Their lemonade stand is helping a family that's homeless after a fire


Step right up – it's ice cold, lemony sweet, and it's only 50 cents. Or whatever you'd care to donate.

If you find yourself near Wyoming, Minnesota – specifically Viking Blvd. & 268th St. – be sure to pull over


for some lemonade Thursday.

Because when life brings you tragedy, it's nice to know there are kids who will respond to a call for help.

It was actually the Wyoming Fire Department that sounded the alarm for a family with two kids (and two cats) who lost their home and everything in it in a Fourth of July fire.

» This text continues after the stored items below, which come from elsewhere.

/-- One mailbox (04_mailboxes_firmware.md R76 to R78). -/
structure Mailbox where
  /-- OPCODE; 16 bits; 04 R76; 0 W. -/
  opcode : Word := 0
  /-- TAG; 16 bits; 04 R76; 0 W. -/
  tag : Word := 0
  /-- LENGTH; 16 bits; 04 R76; 0 W. -/
  length : Word := 0
  /-- FLAGS; 16 bits; 04 R76; 0 W. -/
  flags : Word := 0
  /-- RING; 16 bits; 04 R76; 0 W. -/
  ring : Word := 0
  /-- Word 5; 16 bits; 04 R76; 0 W. -/
  word5 : Word := 0
  /-- PARAM; 120 words; 04 R76; 0 W. -/
  param : Tab Word := []
  /-- STATE; 3 bits; 04 R77; OFFLINE W. -/
  state : MbState := .offline
  /-- REFUSED; 1; 04 R77; 0 W. -/
  refused : Bool := false
  /-- WRITE_LOCKED; 1; 04 R77; 0 W. -/
  writeLocked : Bool := false
  /-- ASYNC; 1; 04 R77; 0 W. -/
  async : Bool := false
  /-- R_OPCODE; 16 bits; 04 R77; 0 W. -/
  rOpcode : Word := 0
  /-- R_TAG; 16 bits; 04 R77; 0 W. -/
  rTag : Word := 0
  /-- STATUS; 16 bits; 04 R77; 0 W. -/
  status : Word := 0
  /-- DETAIL; 16 bits; 04 R77; 0 W. -/
  detail : Word := 0
  /-- R_LENGTH; 16 bits; 04 R77; 0 W. -/
  rLength : Nat := 0
  /-- R_PARAM; 120 words; 04 R77; 0 W. -/
  rParam : Tab Word := []
  /-- REFUSED_COUNT; 16 bits; 04 R77; 0 W. -/
  refusedCount : Nat := 0
  /-- Times the posted mailbox has been passed over; 4 bits; 04 R81; 0. -/
  passed : Nat := 0
  /-- End of the MB_DELAY that holds the written response (R530); 64 bits or none; 17 R530; none. -/
  delayEnd : Option Nat := none
deriving DecidableEq, Repr

/-- What the command in EXECUTING waits for before its response is posted (R82). -/
inductive Wait
  | nothing
  /-- The end of a block reset (R99). -/
  | blockReset (k : Block)
  /-- Step 3 of a connection change (R126). -/
  | connect
  /-- Residency of the segments named, for the pins taken (R221). -/
  | segPin
  /-- Residency of the entry segments (R225). -/
  | entry
  /-- The settling of a range change (R271). -/
  | rangeSettle
  /-- A coefficient swap at its sample (R312). -/
  | coefSwap
  /-- The drain and hand-over of a ring's open banks (R393). -/
  | ringDrain (ring : Nat)
  /-- Bus frames of STAGE_ATTACH (R449). -/
  | stageBus
  /-- A keep-store operation (R493). -/
  | keepOp
  /-- A flash program or erase operation (R436). -/
  | flashOp
  /-- The exit from STANDBY of the beds of a SET_POWER_STATE (R43). -/
  | standbyExit
  /-- The samples of a start at the measured voltage (R270). -/
  | loopMeasure
  /-- The stop of the engines that work for this tag (R94). -/
  | abort (tag : Nat)
deriving DecidableEq, Repr

/-- The copy of the command in EXECUTING (R81). -/
structure Current where
  mb     : Mbox
  opcode : Word
  tag    : Word
  flags  : Word
  ring   : Word
  params : List Word
  /-- Chip time of the pick. -/
  pick   : Nat
  /-- The row of this command has run its checks and waits for this. -/
  wait   : Wait
  /-- The response words already decided while it waits. -/
  reply  : List Word
deriving DecidableEq, Repr

/-- STATE of a progress entry (R92). -/
inductive ProgState | none | running | done | part
deriving DecidableEq, Repr

/-- A progress entry (R92). -/
structure Progress where
  opcode    : Word := 0
  state     : ProgState := .none
  stopCause : Nat := 0
  vectors   : Nat := 0
  steps     : Nat := 0
  lastSeq   : Nat := 0
  ring      : Word := 0
  output    : Nat := 0
  stopTime  : Nat := 0
deriving DecidableEq, Repr

/-- An entry of the firmware event log or boot log (R100). -/
structure LogEntry where
  time : Nat
  code : Word
  a0   : Word
  a1   : Word
  a2   : Word
deriving DecidableEq, Repr

/-- A firmware update session (R109, R110). -/
structure Session where
  slotB      : Bool
  imageBytes : Nat
  received   : Nat
  /-- The erase of FW_UPDATE_BEGIN has ended. -/
  erased     : Bool
  /-- Tag and ring of the FW_UPDATE_BEGIN that erases, none in recovery. -/
  tag        : Nat
deriving DecidableEq, Repr

/-- The firmware (04_mailboxes_firmware.md). -/
structure Firmware where
  /-- Negotiated revision, 0 before HELLO; 16 bits; 04 R91; 0 W. -/
  rev : Nat := 0
  /-- The command in EXECUTING; SRAM copy; 04 R81; none W. -/
  current : Option Current := none
  /-- Progress table; 4095 entries; 04 R92; none C. -/
  progress : Tab Progress := []
  /-- Firmware event log, newest last, at most 4096; 04 R100; empty C. -/
  log : List LogEntry := []
  /-- Entries ever written to the firmware event log; 32 bits; 04 R100; 0 C. -/
  logNext : Nat := 0
  /-- Boot log of the last boot, at most 64; 04 R100; empty. -/
  bootLog : List LogEntry := []
  /-- The firmware update session; 04 R109; none W. -/
  session : Option Session := none
  /-- Rollback counter in one-time-programmable memory; 0 to 64; 04 R106; non-volatile, 0 (DESIGN CHOICE 4). -/
  rollback : Nat := 0
  /-- Traps not yet acknowledged by the firmware: block, source, chip time; list; 17 R518; none. -/
  traps : List (Nat × Nat × Nat) := []
deriving DecidableEq, Repr

/-- The registers of a fault block (R508). -/
structure FaultBlock where
  /-- BLOCK_STATUS.FF_VALID; 1; 17 R508; 0 P. -/
  ffValid : Bool := false
  /-- CONTROL.INT_EN; 1; 17 R508; 1 C. -/
  intEn : Bool := true
  /-- LIVE; 64 bits; 17 R508; 0 C. -/
  live : BitVec 64 := 0
  /-- STICKY; 64 bits; 17 R508; 0 P. -/
  sticky : BitVec 64 := 0
  /-- EVENTS; 32 bits, saturating; 17 R508; 0 P. -/
  events : Nat := 0
  /-- MERGED; 32 bits, saturating; 17 R508; 0 P. -/
  merged : Nat := 0
  /-- FF_SOURCE.SOURCE; 6 bits; 17 R508; 0 P. -/
  ffSource : Nat := 0
  /-- FF_SOURCE.SEV; 2 bits; 17 R508; 0 P. -/
  ffSev : Nat := 0
  /-- FF_SOURCE.FORCED; 1; 17 R508; 0 P. -/
  ffForced : Bool := false
  /-- FF_REACT; 16 bits, layout of R511; 17 R508; 0 P. -/
  ffReact : Word := 0
  /-- FF_DETAIL D0; 16 bits; 17 R508; 0 P. -/
  ffD0 : Word := 0
  /-- FF_DETAIL D1; 16 bits; 17 R508; 0 P. -/
  ffD1 : Word := 0
  /-- FF_TIME; 64 bits; 17 R508; 0 P. -/
  ffTime : Nat := 0
  /-- LAST_SOURCE bits 5:0; 6 bits; 17 R508; 0 P. -/
  lastSource : Nat := 0
  /-- LAST_SOURCE bit 15 valid; 1; 17 R508; 0 P. -/
  lastValid : Bool := false
  /-- LAST_TIME; 64 bits; 17 R508; 0 P. -/
  lastTime : Nat := 0
deriving DecidableEq, Repr

/-- A latched cloche cause, by what makes it live (R522). -/
inductive Cause
  /-- A fault source's CLOCHE field: live while its LIVE bit is set. -/
  | fault (block source : Nat)
  /-- A thermal level that cloches: live while held. -/
  | level (v : LevelId)
  /-- A rate-of-rise trip: live while the rate is at or above its limit. -/
  | rate (x : TempInput)
  /-- T3 enforced in a zone (R461). -/
  | t3 (z : Zone)
  /-- A broken sensor or thermistor (R463). -/
  | broken (x : TempInput)
  /-- A lost stage (R242). -/
  | stageLost (st : Stage)
  /-- The shutdown latch. -/
  | shutdown
  /-- CLOCHE, CLOCHE_OVERRIDE, a received URGENT, a forced fault or a block reset: never live. -/
  | dead
deriving DecidableEq, Repr

/-- A bed's cloche registers (R508, R521). -/
structure BedCloche where
  /-- Bed-scope causes; list; 17 R521; none C. -/
  causes : List Cause := []
  /-- CLOCHE_STATE.ACTIVE; 1; 17 R521; 0 C. -/
  active : Bool := false
  /-- CLOCHE_STATE.SETTLED; 1; 17 R521; 0 C. -/
  settled : Bool := false
  /-- CLOCHE_CAUSE block; 8 bits; 17 R508; 0 C. -/
  causeBlock : Nat := 0
  /-- CLOCHE_CAUSE source; 6 bits; 17 R508; 0 C. -/
  causeSource : Nat := 0
  /-- CLOCHE_CAUSE scope; 2 bits; 17 R508; 0 C. -/
  causeScope : Nat := 0
  /-- CLOCHE_ORIGIN; 8 bits; 17 R508; 0 C. -/
  origin : Nat := 0
  /-- CLOCHE_TIME; 64 bits; 17 R508; 0 C. -/
  time : Nat := 0
  /-- Chip time at which a cause that covers the bed, or holds a loop of it, last latched; 64 bits or none; 03 R64; none. -/
  tripAt : Option Nat := none
deriving DecidableEq, Repr

/-- A perturbation entry (R529). -/
structure Perturb where
  kind    : Nat := 0
  target  : Nat := 0
  /-- AMOUNT, words 2 and 3 as 32 bits. -/
  amount  : BitVec 32 := 0
  start   : Nat := 0
  window  : Nat := 0
  period  : Nat := 0
  repeats : Nat := 0
  fired   : Nat := 0
  /-- A window of the entry is active (PERTURB_ACTIVE). -/
  active  : Bool := false
  /-- Windows of the entry whose time has passed since START, started or skipped. -/
  next    : Nat := 0
deriving DecidableEq, Repr

/-- Faults, cloche and perturbation (17_faults_perturbation.md). -/
structure Faults where
  /-- Fault blocks 0x00 to 0x1B; registers of R508; 17 R508; each field's own. -/
  block : Tab FaultBlock := []
  /-- Reaction words, key 64 x block + source; 16 bits each; 17 R511; factory words K. -/
  react : Tab Word := []
  /-- Faults detected and not yet registered; list; 17 R509; none. -/
  waiting : List Detect := []
  /-- Cloche registers and bed-scope causes per bed; 17 R521; each field's own. -/
  bed : Tab BedCloche := []
  /-- Chip-scope causes; list; 17 R521; none C. -/
  chip : List Cause := []
  /-- Chain-scope causes; list; 17 R521; none C. -/
  chain : List Cause := []
  /-- Loop-scope causes per heavy loop; lists; 17 R521; none C. -/
  loop : Tab (List Cause) := []
  /-- Chip time of the last URGENT origination; 64 bits or none; 17 R525; none. -/
  lastUrgent : Option Nat := none
  /-- Next URG_ID; 16 bits; 13 R417; 0 (DESIGN CHOICE 5). -/
  urgId : Word := 0
  /-- PERTURB_ARM.ARM; 1; 17 R529; 0 B. -/
  armed : Bool := false
  /-- Chip time of the last arming; 64 bits; 17 R530; 0. -/
  armTime : Nat := 0
  /-- Perturbation entries 0 to 15; 14 words each; 17 R529; 0 B. -/
  entry : Tab Perturb := []
  /-- Faults to force at a later chip time (R533): chip time, block, source; list; 17 R533; none. -/
  forceAt : List (Nat × Nat × Nat) := []
deriving DecidableEq, Repr

end Sys2Proof.Machine
end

Firefighters have been collecting donations from many generous people. It was the police department, though, who spotlighted five kids who were out raising money for the family through their lemonade stand Wednesday.

Wyoming Fire Chief J.J. Hastings tells BringMeTheNews people often want to donate material goods to fire victims. But Hastings says money is generally a more practical donation and a more immediate need.

Hastings says one goal for the family displaced on July 4 is to raise enough money for them to stay in a motel for up to a week. For now, they're staying in an empty apartment in a nearby building.

As for the lemonade stand, it will have an impact on the giving end as well as the receiving one. "Whether they raise two dollars or $200," Hastings says, "the value of it is these kids are going out and doing something of their own free will to help this family."

After The Fire kit

Wyoming firefighters are also collecting donations for a new "After the Fire Kit." Hastings says the kits contains essentials that a family who's lost their home will need in the first couple of days after a fire.

The department keeps a kit on hand and when it's needed they ask contributors to "pay it forward" so a new kit can be prepared for the next family.

Chief Hastings urges all families who rent to carry renter's insurance (the Fourth of July fire victims did).

"In the sceme of things what we're providing is not that much," he says. "But it means something to them to have so many people in their corner."